PROBLEM STATEMENT — Beneath this instruction is a listing. Transcribe from it only the stretch from the line with "yet (R37). -/" through the line with "s.replyCancelled := by", both end lines included, exactly as written.

RECORD SET —
-- ==== Sys2Proof/Proofs/LoaderInstall.lean ====
section
/-! LOAD INSTALL and LOAD CANCEL (R37, R38, R41): what the loader answers in each of its states, and what the cancel of a pending install queues. -/

namespace Sys2Proof.Machine

open Safety

/-- The service of an accepted request: the owner acts on the state with the FIFO's head gone, its answer is queued, and the LINE RESETs that waited are taken (R172 to R174). -/
theorem serveRequest_of_accepted {c : Cue} {s : State} (h : Accepted c s)
    (owner : State → State × Answer) :
    serveRequest c owner s =
      .next ((owner (served s)).1.reply c (owner (served s)).2).takeWaiting := by
  obtain ⟨⟨hrunning, hhead⟩, hstate, hrole⟩ := h
  have howner : handle c owner (served s) = (owner (served s)).1.reply c (owner (served s)).2 :=
    handle_owner (served s) c owner hstate hrole
  calc serveRequest c owner s
      = .next (serve c (handle c owner) s) := whenRunning_running s _ hrunning
    _ = .next (handle c owner (served s)).takeWaiting := by rw [serve_head s c _ hhead, served]
    _ = _ := by rw [howner]

section
variable {s : State}

/-- LOAD INSTALL is refused while the loader is IDLE (R38). -/
theorem loadInstall_of_idle (src dst : Station) (h : s.loader.state = .idle) :
    loadInstall src dst s = (s, refuse .wrongState) := by
  simp only [loadInstall, h]

/-- LOAD INSTALL is refused while an install is pending (R38). -/
theorem loadInstall_of_installPending (src dst : Station) (h : s.loader.state = .installPending) :
    loadInstall src dst s = (s, refuse .busy) := by
  simp only [loadInstall, h]

/-- While FILLING, LOAD INSTALL makes the install pending and answers nothing yet (R37). -/
theorem loadInstall_of_filling (src dst : Station) (h : s.loader.state = .filling) :
    loadInstall src dst s =
      ({ s with loader := { s.loader with
          state := .installPending, requester := if dst = 15 then none else some src } }, none) := by
  simp only [loadInstall, h]

/-- The CANCELLED reply leaves the loader as it is. -/
@[simp] theorem State.replyCancelled_loader : s.replyCancelled.loader = s.loader := by
  unfold State.replyCancelled
  split
  · simp
  · rfl

/-- No CANCELLED is due unless an install is pending for a requester (R41). -/
theorem State.replyCancelled_of_none
    (h : s.loader.state ≠ .installPending ∨ s.loader.requester = none) :
    s.replyCancelled = s := by
  unfold State.replyCancelled
  split
  next target a hstate htarget hrequester => simp [hstate, hrequester] at h
  next => rfl

/-- The requester of a pending install is answered CANCELLED with the target (R41). -/
theorem State.replyCancelled_of_pending {target : LoadTarget} {a : Station}
    (hstate : s.loader.state = .installPending) (htarget : s.loader.target = some target)
    (hrequester : s.loader.requester = some a) :
    s.replyCancelled = s.offer ⟨a, .reply 0x22 .cancelled target.bytes⟩ := by
  simp only [State.replyCancelled, hstate, htarget, hrequester]

/-- But for the loader, LOAD CANCEL changes what the CANCELLED reply changes (R41). -/
theorem loadCancel_frame :
    { (loadCancel s).1 with loader := s.loader } = s.replyCancelled := by
  rw [← State.replyCancelled_loader (s := s)]
  rfl

end

/-- An accepted LOAD INSTALL ends with what the loader answers once the cue has left the FIFO (R37, R38). -/
theorem exec_loadInstall {src dst : Station} {s : State}
    (h : Accepted ⟨src, dst, .loadInstall⟩ s) :
    exec (.loadInstall src dst) s =
      .next ((loadInstall src dst (served s)).1.reply ⟨src, dst, .loadInstall⟩
        (loadInstall src dst (served s)).2).takeWaiting :=
  serveRequest_of_accepted h (loadInstall src dst)

/-- LOAD CANCEL is answered DONE with the loader state it found (R41). -/
theorem exec_loadCancel {src dst : Station} {s : State}
    (h : Accepted ⟨src, dst, .loadCancel⟩ s) :
    exec (.loadCancel src dst) s =
      .next (answered ⟨src, dst, .loadCancel⟩ .done [s.loader.state.code]
        (loadCancel (served s)).1) :=
  serveRequest_of_accepted h loadCancel

/-- Settles O58: LOAD INSTALL state by state, and LOAD CANCEL by what its CANCELLED reply changes. -/
theorem loadInstallAndCancel : Obligations.LoadInstallAndCancel := by
  unfold Obligations.LoadInstallAndCancel
  refine ⟨?install, ?cancel⟩
  case install =>
    intro src dst s c i haccepted
    have hexec := exec_loadInstall haccepted
    refine ⟨fun hidle => ?_, fun hpending => ?_, fun hfilling => ?_⟩
    · rwa [loadInstall_of_idle src dst (s := served s) hidle] at hexec
    · rwa [loadInstall_of_installPending src dst (s := served s) hpending] at hexec
    · rwa [loadInstall_of_filling src dst (s := served s) hfilling] at hexec
  case cancel =>
    intro src dst s c i haccepted _
    refine ⟨(loadCancel (served s)).1, s.loader.state.code, fun h => ?_, fun h => ?_, fun h => ?_,
      exec_loadCancel haccepted, rfl, rfl, rfl, fun hnone => ?_,
      fun target a hpending htarget hrequester => ?_⟩
    · exact congrArg LoaderState.code h
    · exact congrArg LoaderState.code h
    · exact congrArg LoaderState.code h
    · exact loadCancel_frame.trans (State.replyCancelled_of_none (s := served s) hnone)
    · refine ⟨target.bytes, ?_, ?_, ?_, loadCancel_frame.trans
        (State.replyCancelled_of_pending (s := served s) hpending htarget hrequester)⟩
      · rintro n rfl; rfl
      · rintro rfl; rfl
      · rintro rfl; rfl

WRITTEN REPLY —
/-- While FILLING, LOAD INSTALL makes the install pending and answers nothing yet (R37). -/
theorem loadInstall_of_filling (src dst : Station) (h : s.loader.state = .filling) :
    loadInstall src dst s =
      ({ s with loader := { s.loader with
          state := .installPending, requester := if dst = 15 then none else some src } }, none) := by
  simp only [loadInstall, h]

/-- The CANCELLED reply leaves the loader as it is. -/
@[simp] theorem State.replyCancelled_loader : s.replyCancelled.loader = s.loader := by
  unfold State.replyCancelled
  split
  · simp
  · rfl

/-- No CANCELLED is due unless an install is pending for a requester (R41). -/
theorem State.replyCancelled_of_none
    (h : s.loader.state ≠ .installPending ∨ s.loader.requester = none) :
    s.replyCancelled = s := by
  unfold State.replyCancelled
  split
  next target a hstate htarget hrequester => simp [hstate, hrequester] at h
  next => rfl

/-- The requester of a pending install is answered CANCELLED with the target (R41). -/
theorem State.replyCancelled_of_pending {target : LoadTarget} {a : Station}
    (hstate : s.loader.state = .installPending) (htarget : s.loader.target = some target)
    (hrequester : s.loader.requester = some a) :
    s.replyCancelled = s.offer ⟨a, .reply 0x22 .cancelled target.bytes⟩ := by
  simp only [State.replyCancelled, hstate, htarget, hrequester]

/-- But for the loader, LOAD CANCEL changes what the CANCELLED reply changes (R41). -/
theorem loadCancel_frame :
    { (loadCancel s).1 with loader := s.loader } = s.replyCancelled := by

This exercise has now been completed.